**RECORDS SUPPLIED:**
————
-- ==== Sys2Proof/Machine/Transfer.lean ====
section
/-! DEFINITION. The Transom, the Sill instructions, memory copies, UPD.SSQ and near-memory updates (spec/05 R106 to
R121; spec/08 R179, R186, R187; spec/09 R217; spec/14 R332 to R334). -/

namespace Sys2Proof.Machine

/-! ### Jamb work of an entry -/

/-- The client that a job's memory requests belong to (R332). -/
def Job.client (j : Job) : Client :=
  match j with
  | .spill _ _ _ => .nearMem
  | .near _ => .nearMem
  | _ => .transfer

/-- The status of a Jamb error on a job's request (R332). -/
def Job.memStatus (j : Job) : Nat :=
  match j with
  | .spill _ _ _ => stSpillFault
  | .near _ => stSpillFault
  | _ => stMemoryFault

/-- The destinations whose contents are unspecified when the entry completes with MEMORY_FAULT, TRANSOM_FAULT or
ABORTED (R108, R248, R332). -/
def Job.dests (j : Job) : List Opnd :=
  match j with
  | .lattice _ _ c _ _ _ => [c]
  | .casement u => (u.body.filter fun o => o.op = 0x31).filterMap fun o => o.opnd
  | .transom _ _ d => [d]
  | .drain _ d _ => [d]
  | .copy _ d => [d]
  | .put d route => if bitN route.toNat 34 then [d] else []
  | .red _ d _ => [d]
  | .root r => [r.q, r.w]
  | _ => []

/-- Does the job write memory after it has read (R233)? -/
def Job.writesMem (j : Job) : Bool :=
  match j with
  | .ssq _ _ => false
  | .copy _ d => decide (d.desc.space = 0)
  | .drain _ d _ => decide (d.desc.space = 0)
  | _ => true

/-- Forms the reads of a list of bytes for an entry. -/
def State.askReads (s : State) (uid : Nat) (as : List Nat) : State :=
  match s.entry uid with
  | none => s
  | some e =>
    let rs := readReqs (.entry uid) e.job.client as
    (s.modEntry uid fun e => { e with rdWait := e.rdWait + rs.length }).jambAdd rs

/-- The tag that a near-memory write goes under (R329). -/
def Entry.keptTag (e : Entry) (block : Nat) : Option Nat := (e.kept.find? fun k => k.1 = block).map fun k => k.2

/-- Forms the writes of the bytes gathered in `out`; `held` says that they come from the scratchpad (16 R386). -/
def State.emitOut (s : State) (uid : Nat) (held : Bool) : State :=
  match s.entry uid with
  | none => s
  | some e =>
    let rs := (cellBlocks e.out).map fun b =>
      writeReq (.entry uid) e.job.client held (e.keptTag b.1) b.1 b.2
    (s.modEntry uid fun e => { e with out := [], wrWait := e.wrWait + rs.length }).jambAdd rs

/-- An entry with nothing left to do ends; with a fault on its moves, or aborted, its destination is unspecified. -/
def State.entryEnd (s : State) (uid : Nat) : State :=
  match s.entry uid with
  | none => s
  | some e =>
    let s := if e.aborted || e.errStatus = stMemoryFault || e.errStatus = stTransomFault then
        e.job.dests.foldl (fun s d => s.freeFootprint d.desc) s else s
    s.entryDone uid

/-- Has the entry nothing outstanding? -/
def Entry.settled (e : Entry) : Bool := decide (e.rdWait = 0) && decide (e.wrWait = 0) && decide (e.tagWait = 0)

/-- Ends a running entry whose requests have all been formed and answered (R333). -/
def State.entrySettle (s : State) (uid : Nat) : State :=
  match s.entry uid with
  | none => s
  | some e => if e.formed && e.settled && decide (e.phase = .running) then s.entryEnd uid else s

/-! ### Bytes of memory that are written in part -/

/-- The bits of each byte that the elements at some coordinates cover. -/
def coverBits (d : Desc) (xs : List Coord) : SMap Nat :=
  xs.foldl (fun m x =>
    let a := elemAddr d x
    let n := (elemSpan d x).2
    let bits := (2 ^ fmtBits d.fmt - 1) <<< a.2
    (List.range n).foldl (fun m i =>
      SMap.put m 0 (a.1 + i) (SMap.look m 0 (a.1 + i) ||| bitsN bits (8 * i) 8)) m) []

/-- The bytes of a destination in memory that its written elements cover in part: they are read before they are
written, since memory takes whole bytes (R327). -/
def partialAddrs (d : Desc) (xs : List Coord) : List Nat :=
  if d.space = 0 && decide (fmtBits d.fmt < 8) then
    ((coverBits d xs).filter fun p => p.2 ≠ 255).map fun p => p.1
  else []

/-- The coordinates that a destination takes. -/
def takenCoords (d : Desc) : List Coord := (coords d).filter fun x => takes d x

/-! ### Moves (05 R106) -/

/-- The source coordinates of a destination element. -/
def moveCoord (tr : Bool) (x : Coord) : Coord := if tr then { x with x0 := x.x1, x1 := x.x0 } else x

/-- Do two ranges meet? -/
def rangesMeet (a b : Nat × Nat) : Bool := decide (a.1 < b.2) && decide (b.1 < a.2)

/-- The footprint of a descriptor (03 R65) and its scale array (R68). -/
def footRanges (d : Desc) : List (Nat × Nat) :=
  if elemCount d = 0 then []
  else (d.base, footprintEnd d) ::
    (if isMx d.fmt then [(d.base + d.scale, d.base + d.scale + scaleCount d)] else [])

/-- Do the footprints of source and destination overlap? -/
def footOverlap (a b : Desc) : Bool :=
  decide (a.space = b.space) && (footRanges a).any fun p => (footRanges b).any fun q => rangesMeet p q

/-- The element writes of a move. -/
def moveWrites (m : Mem) (tr : Bool) (src dst : Desc) : List BitWrite :=
  (takenCoords dst).map fun x => elemWrite dst x (elemBits m src (moveCoord tr x))

/-- One more than the index of the last written element of each block, by the address of its scale byte. -/
def lastLins (dst : Desc) : SMap Nat :=
  (takenCoords dst).foldl (fun m x => SMap.put m 0 (scaleAddr dst x) (linIndex dst x + 1)) []

/-- One more than the scale byte of each block of the destination, by its address. -/
def moveScales (m : Mem) (tr : Bool) (src dst : Desc) : SMap Nat :=
  (coords dst).foldl (fun b x => SMap.put b 0 (scaleAddr dst x) (scaleByte m src (moveCoord tr x) + 1)) []

/-- Writes the scale bytes of a move; a block without a written element has no place in the digest (16 R395). -/
def State.scaleMoves (s : State) (uid : Nat) (d : Desc) (bs : SMap Nat) : State :=
  let lins := lastLins d
  bs.foldl (fun s b =>
    let l := SMap.look lins 0 b.1
    let w : BitWrite := { addr := b.1, bit := 0, width := 8, val := b.2 - 1, lin := l - 1, scale := true }
    if l = 0 then s.place uid d w else s.write1 uid 0 d w) s

/-- A free value of 32 bits named by the counter and a number. Log entry 4. -/
def freeBits (fresh k : Nat) : Nat := leNat ((List.range 4).map fun i => Config.freeByte fresh (4 * k + i))

/-- A move whose footprints overlap: the destination's contents are unspecified (R106). -/
def State.moveFree (s : State) (uid : Nat) (d : Desc) : State :=
  let n := s.fresh
  let s := s.draw.2
  let s := s.writeAll uid 0 d ((takenCoords d).map fun x => elemWrite d x (freeBits n (2 * linIndex d x)))
  if isMx d.fmt then
    s.scaleMoves uid d ((moveScales [] false d d).map fun b => (b.1, freeBits n (2 * b.1 + 1) % 256 + 1))
  else s

/-- Moves a tensor. `dark` says that the Transom is shuttered: its buffers read zero (15 R360). -/
def State.move (s : State) (uid : Nat) (tr : Bool) (src dst : Desc) (dark : Bool) : State :=
  match s.entry uid with
  | none => s
  | some e =>
    let m := if dark then [] else s.bytesOf src.space e.got
    let s := if dark then s else s.readShut src ((takenCoords dst).map (moveCoord tr))
    if footOverlap src dst then s.moveFree uid dst
    else
      let scales := moveScales m tr src dst
      let s := s.writeAll uid 0 dst (moveWrites m tr src dst)
      if isMx dst.fmt then s.scaleMoves uid dst scales else s

/-- The bytes that a move reads from memory: the source, and the bytes of the destination written in part. -/
def moveReads (src dst : Desc) : List Nat :=
  (if src.space = 0 then tensorAddrs src fun _ => true else []) ++ partialAddrs dst (takenCoords dst)

/-! ### Transom (R106, R108) -/

/-- Starts a Transom instruction: it asks for what it reads from memory. -/
def State.transomStart (s : State) (e : Entry) (src dst : Opnd) : State :=
  s.askReads e.uid (moveReads src.desc dst.desc)

/-- The bytes that a move writes (R121, R108). -/
def moveBytes (d : Desc) : Nat :=
  ((takenCoords d).length * fmtBits d.fmt + 7) / 8 + (if isMx d.fmt then scaleCount d else 0)

/-- The running Transom instruction. -/
def State.transomRun (s : State) : Option (Entry × Bool × Opnd × Opnd) :=
  match s.eng.lanes.find? fun e => e.queue = qTrn && decide (e.phase = .running) with
  | some e =>
    match e.job with
    | .transom tr a d => some (e, tr, a, d)
    | _ => none
  | none => none

/-- Bytes of a buffer of the Transom (R108). -/
def trnBuffer : Nat := 262144

/-- The bytes that the Transom's buffers hold and that are not yet written: the source's bytes in memory, once they have
arrived (R121). -/
def State.trnHolds (s : State) : Nat :=
  match s.transomRun with
  | some (e, _, _, _) => if e.formed then 0 else e.got.length
  | none => 0

/-- The Transom's buffers have filled and empty into the destination. R121 counts bytes written in units of 256 without saying
what becomes of a fraction: the model rounds each instruction up to whole units (DESIGN CHOICE, log entry 57). A dark Transom
counts and buffers nothing (15 R359). -/
def State.transomMove (s : State) (e : Entry) (tr : Bool) (a d : Opnd) : State :=
  let n := moveBytes d.desc
  let dark := s.transomDark
  let s := if dark then s.shutAccess s.trnCode (2 * (takenCoords d.desc).length) else s
  let s := (s.move e.uid tr a.desc d.desc dark).modEntry e.uid fun e => { e with formed := true }
  let s := if dark then s else s.modEr fun r => { r with trnUnits := r.trnUnits + BitVec.ofNat 32 (ceilDiv n 256) }
  if d.desc.space = 0 then
    let s := if dark then s else { s with eng := { s.eng with trnFull0 := true, trnFull1 := decide (trnBuffer < n) } }
    s.emitOut e.uid (decide (a.desc.space = 1))
  else s

/-- Ends the Transom instruction when its writes have been answered. -/
def State.transomEnd (s : State) (uid : Nat) : State :=
  match s.entry uid with
  | none => s
  | some e =>
    if e.formed && e.settled then
      let s := { s with eng := { s.eng with trnFull0 := false, trnFull1 := false } }
      s.entryEnd uid
    else s

/-- The cut of an aborted Transom instruction: the end of the buffer being written (10 R247). What the first buffer holds is
written, and nothing behind it. -/
def State.transomCut (s : State) (e : Entry) (tr : Bool) (a d : Opnd) : State :=
  let s := s.modEntry e.uid fun e => { e with formed := true }
  if s.transomDark || footOverlap a.desc d.desc || decide (e.errStatus ≠ 0) then s.transomEnd e.uid
  else
    let ws := (moveWrites (s.bytesOf a.desc.space e.got) tr a.desc d.desc).take (trnBuffer * 8 / fmtBits d.desc.fmt)
    let s := s.writeAll e.uid 0 d.desc ws
    let s := s.modEr fun r => { r with trnUnits := r.trnUnits + BitVec.ofNat 32 (trnBuffer / 256) }
    if d.desc.space = 0 then
      let s := { s with eng := { s.eng with trnFull0 := true } }
      s.emitOut e.uid (decide (a.desc.space = 1))
    else s.transomEnd e.uid

/-- An uncorrectable error in the Transom's buffers, or with detail bit 15 in the scratchpad words that it reads
(R108, 16 R388). -/
def State.transomFault (s : State) (e : Entry) (d : BitVec 16) : State :=
  let s := s.modEntry e.uid fun e => { (e.fail stTransomFault) with formed := true }
  (s.modEr fun r => { r with trnFault := true }).classS
    (if d.getLsbD 15 then mechSpad else mechTransom) e stTransomFault d

/-- TRANSOM_COMPLETE (R108): the running instruction's buffers have filled and are written; it completes when memory
has answered its writes. -/
def execTransomComplete (u : Upset) (s : State) : Result :=
  .next (match s.transomRun with
    | none => s
    | some (e, tr, a, d) =>
      if e.aborted || decide (e.rdWait ≠ 0) then s
      else
        let s := if u = .corrected then s.corrected else s
        match u with
        | .fatal x => (s.transomFault e x).transomEnd e.uid
        | _ =>
          if e.formed then s.transomEnd e.uid
          else if e.errStatus ≠ 0 then
            (s.modEntry e.uid fun e => { e with formed := true }).transomEnd e.uid
          else (s.transomMove e tr a d).transomEnd e.uid)

/-! ### The flags of Jamb (R334, 05 R118) -/

/-- Raises flags in JAMB_AFLAGS for the stream of an entry. -/
def State.jambRaise (s : State) (e : Entry) (f : Flags) : State :=
  let n := flags4 f + 16 * b2n f.divZero
  if n = 0 then s
  else
    let s := { s with jamb := { s.jamb with
      aflags := s.jamb.aflags ||| BitVec.ofNat 32 (n <<< (8 * Thread.num e.stream)) } }
    s.alarmFlags f (Thread.num e.stream) e.ctx e.queue e.iseq

/-! ### XFER.COPY and UPD.SSQ -/

/-- The bytes of a copy have arrived: it moves them. -/
def State.copyMove (s : State) (uid : Nat) (a d : Opnd) : State :=
  let s := if (s.entry uid).any fun e => e.errStatus ≠ 0 then s
    else
      let s := s.move uid false a.desc d.desc false
      if d.desc.space = 0 then s.emitOut uid (decide (a.desc.space = 1)) else s
  (s.modEntry uid fun e => { e with formed := true }).entrySettle uid

/-- Starts an XFER.COPY (R217). -/
def State.copyStart (s : State) (e : Entry) (a d : Opnd) : State :=
  let as := moveReads a.desc d.desc
  if as.isEmpty then s.copyMove e.uid a d else s.askReads e.uid as

/-- The squares of an UPD.SSQ (08 R179), with the flags of the elements it reads (02 R36, R53). -/
def State.ssqAdd (s : State) (uid : Nat) (a : Opnd) (acc : Nat) : State :=
  match s.entry uid with
  | none => s
  | some e =>
    let s := if e.errStatus ≠ 0 then s
      else
        let m := s.bytesOf a.desc.space e.got
        let xs := takenCoords a.desc
        let els := xs.map fun x => loadElem m a.desc (e.prop a.handle) x
        ((s.readShut a.desc xs).addSquares e (some acc) (els.map fun v => val32 v.1)).jambRaise e (flagsAny (els.map fun v => v.2))
    (s.modEntry uid fun e => { e with formed := true }).entrySettle uid

/-- Starts an UPD.SSQ. -/
def State.ssqStart (s : State) (e : Entry) (a : Opnd) (acc : Nat) : State :=
  let as := if a.desc.space = 0 then tensorAddrs a.desc fun x => takes a.desc x else []
  if as.isEmpty then s.ssqAdd e.uid a acc else s.askReads e.uid as

/-! ### The Sill instructions (R114 to R120) -/

/-- The elements that a Sill instruction reads out. -/
def sillElems (hs : Desc) : List Coord := takenCoords hs

/-- The bits of a Sill element. -/
def State.sillBits (s : State) (hs : Desc) (x : Coord) : BitVec 32 := w32 (elemBits (s.bytesOf 2 []) hs x)

/-- Clears what has been read out (R115 step 2); a shuttered Sill drops the writes. -/
def State.sillTake (s : State) (hs : Desc) (xs : List Coord) : State :=
  if s.sillDark then s.shutAccess s.sillCode (2 * xs.length)
  else s.sillClear (xs.map fun x => (elemAddr hs x).1)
————
**WHAT THE TASK REQUIRES:**
The lines running from the start of the data through the one that contains "an entry -/" should be reproduced exactly, and only those.

**EXERCISE RESPONSE:**
-- ==== Sys2Proof/Machine/Transfer.lean ====
section
/-! DEFINITION. The Transom, the Sill instructions, memory copies, UPD.SSQ and near-memory updates (spec/05 R106 to
R121; spec/08 R179, R186, R187; spec/09 R217; spec/14 R332 to R334). -/

namespace Sys2Proof.Machine

/-! ### Jamb work of an entry -/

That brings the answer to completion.